-- PROVIDED DATA --
◆ ◆ ◆ ◆ ◆ ◆ ◆

-- ==== Sys2Proof/Laws/Ops.lean ====
section
/-!
SUPPORT. What the shared operations of Ops.lean can do: events touch only the cores' queues, the sessions, the fault log and
the objects that count them (R418, R519, R523-R526); misses only the objects of R37 and R38; a dropped write only those of R527.
-/
namespace Sys2Proof.Machine

/-! ## Events change only cores, sessions, the log and objects -/

/-- t is s but for its objects, cores and communication block. -/
def Noted (s t : State) : Prop := ∃ os cs cm, t = { s with objs := os, cores := cs, com := cm }

theorem Noted.refl (s : State) : Noted s s := ⟨s.objs, s.cores, s.com, rfl⟩
theorem Noted.trans {s t u : State} (h : Noted s t) (g : Noted t u) : Noted s u := by
  obtain ⟨a, b, c, rfl⟩ := h
  obtain ⟨d, e, f, rfl⟩ := g
  exact ⟨d, e, f, rfl⟩
theorem Noted.setO {s t : State} (h : Noted s t) (k : Key) (v : Nat) : Noted s (t.setO k v) :=
  h.trans ⟨_, t.cores, t.com, rfl⟩
theorem Noted.inc {s t : State} (h : Noted s t) (k : Key) : Noted s (t.inc k) := h.setO _ _
theorem Noted.com {s t : State} (h : Noted s t) (x : ComSt) : Noted s { t with com := x } := h.trans ⟨t.objs, t.cores, x, rfl⟩
theorem Noted.cores {s t : State} (h : Noted s t) (x : Vector CoreSt 8) : Noted s { t with cores := x } :=
  h.trans ⟨t.objs, x, t.com, rfl⟩

/-- A fold of such steps. -/
theorem Noted.foldl {α : Type} (f : State → α → State) (h : ∀ s x, Noted s (f s x)) (l : List α) (s : State) :
    Noted s (l.foldl f s) := by
  induction l generalizing s with
  | nil => exact Noted.refl s
  | cons a r ih => exact (h s a).trans (ih (f s a))

variable (s : State)

theorem toCore_noted (c : Fin 8) (e : CoreEvent) : Noted s (s.toCore c e) := by
  unfold State.toCore
  dsimp only
  split
  · exact (((Noted.refl s).cores _).inc _).inc _
  · exact (Noted.refl s).cores _

theorem toSession_noted (x : Fin 8) (m : SopMsg) : Noted s (s.toSession x m) := by
  unfold State.toSession
  dsimp only
  split
  · exact (Noted.refl s).com _
  · exact (((Noted.refl s).com _).inc _).inc _

theorem toSessions_noted (e : Event) : Noted s (s.toSessions e) := by
  refine Noted.foldl _ (fun s x => ?_) _ _
  dsimp only
  split
  · split
    · exact ((toSession_noted s _ _).inc _).com _
    · exact toSession_noted s _ _
  · exact Noted.refl s

theorem logEvent_noted (e : Event) : Noted s (s.logEvent e) := by
  unfold State.logEvent
  dsimp only
  split
  · exact (Noted.refl s).inc _
  · split
    · exact (((((Noted.refl s).com _).setO _ _).setO _ _).setO _ _).inc _
    · exact ((((Noted.refl s).com _).setO _ _).setO _ _).setO _ _

theorem raiseE_noted (e : Event) : Noted s (s.raiseE e) := by
  unfold State.raiseE
  dsimp only
  have h : ∀ (u : State) (r x : Nat) (e : CoreEvent), Noted u (fin8.foldl
      (fun (s : State) (c : Fin 8) => if routeCore r x c then s.toCore c e else s) u) := by
    intro u r x e
    refine Noted.foldl _ (fun s c => ?_) _ _
    split
    · exact toCore_noted s _ _
    · exact Noted.refl s
  have h1 := ((Noted.refl s).inc Obj.EVT_RAISED).trans (h _ (s.o (Obj.EVT_ROUTE e.code)) e.src
    ⟨e.code, e.src % 65536, e.arg % 2 ^ 32⟩)
  split <;> split
  · exact (h1.trans (toSessions_noted _ _)).trans (logEvent_noted _ _)
  · exact h1.trans (logEvent_noted _ _)
  · exact h1.trans (toSessions_noted _ _)
  · exact h1

theorem raise_noted (code src arg : Nat) : Noted s (s.raise code src arg) := raiseE_noted s _

theorem raiseFw_noted (code src arg : Nat) (b : Bytes) : Noted s (s.raiseFw code src arg b) :=
  ((Noted.refl s).inc _).trans (toSessions_noted _ _)

theorem dropRecord_noted (a v w c : Nat) : Noted s (s.dropRecord a v w c) := by
  have f : Noted s (if s.o Obj.EVT_DROP_COUNT = 0 then s.setO Obj.EVT_DROP_FIRST a else s) := by
    split
    · exact (Noted.refl s).setO _ _
    · exact Noted.refl s
  exact (((((f.inc _).setO _ _).setO _ _).setO _ _).setO _ _).setO _ _

theorem dropped_noted (a v w c : Nat) : Noted s (s.dropped a v w c) := by
  have h := dropRecord_noted s a v w c
  unfold State.dropped
  generalize s.dropRecord a v w c = t at h
  dsimp only
  split
  · exact h
  · exact (h.com _).trans (raise_noted _ _ _ _)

◆ ◆ ◆ ◆ ◆ ◆ ◆

-- WHAT YOU HAVE TO DO --
Set the entries down again exactly, beginning with their first line and ending with the line that contains "communication block. -/"; omit all other lines.

-- RESPONSE AREA --
-- ==== Sys2Proof/Laws/Ops.lean ====
section
/-!
SUPPORT. What the shared operations of Ops.lean can do: events touch only the cores' queues, the sessions, the fault log and
the objects that count them (R418, R519, R523-R526); misses only the objects of R37 and R38; a dropped write only those of R527.
-/
namespace Sys2Proof.Machine

/-! ## Events change only cores, sessions, the log and objects -/

/-- t is s but for its objects, cores and communication block. -/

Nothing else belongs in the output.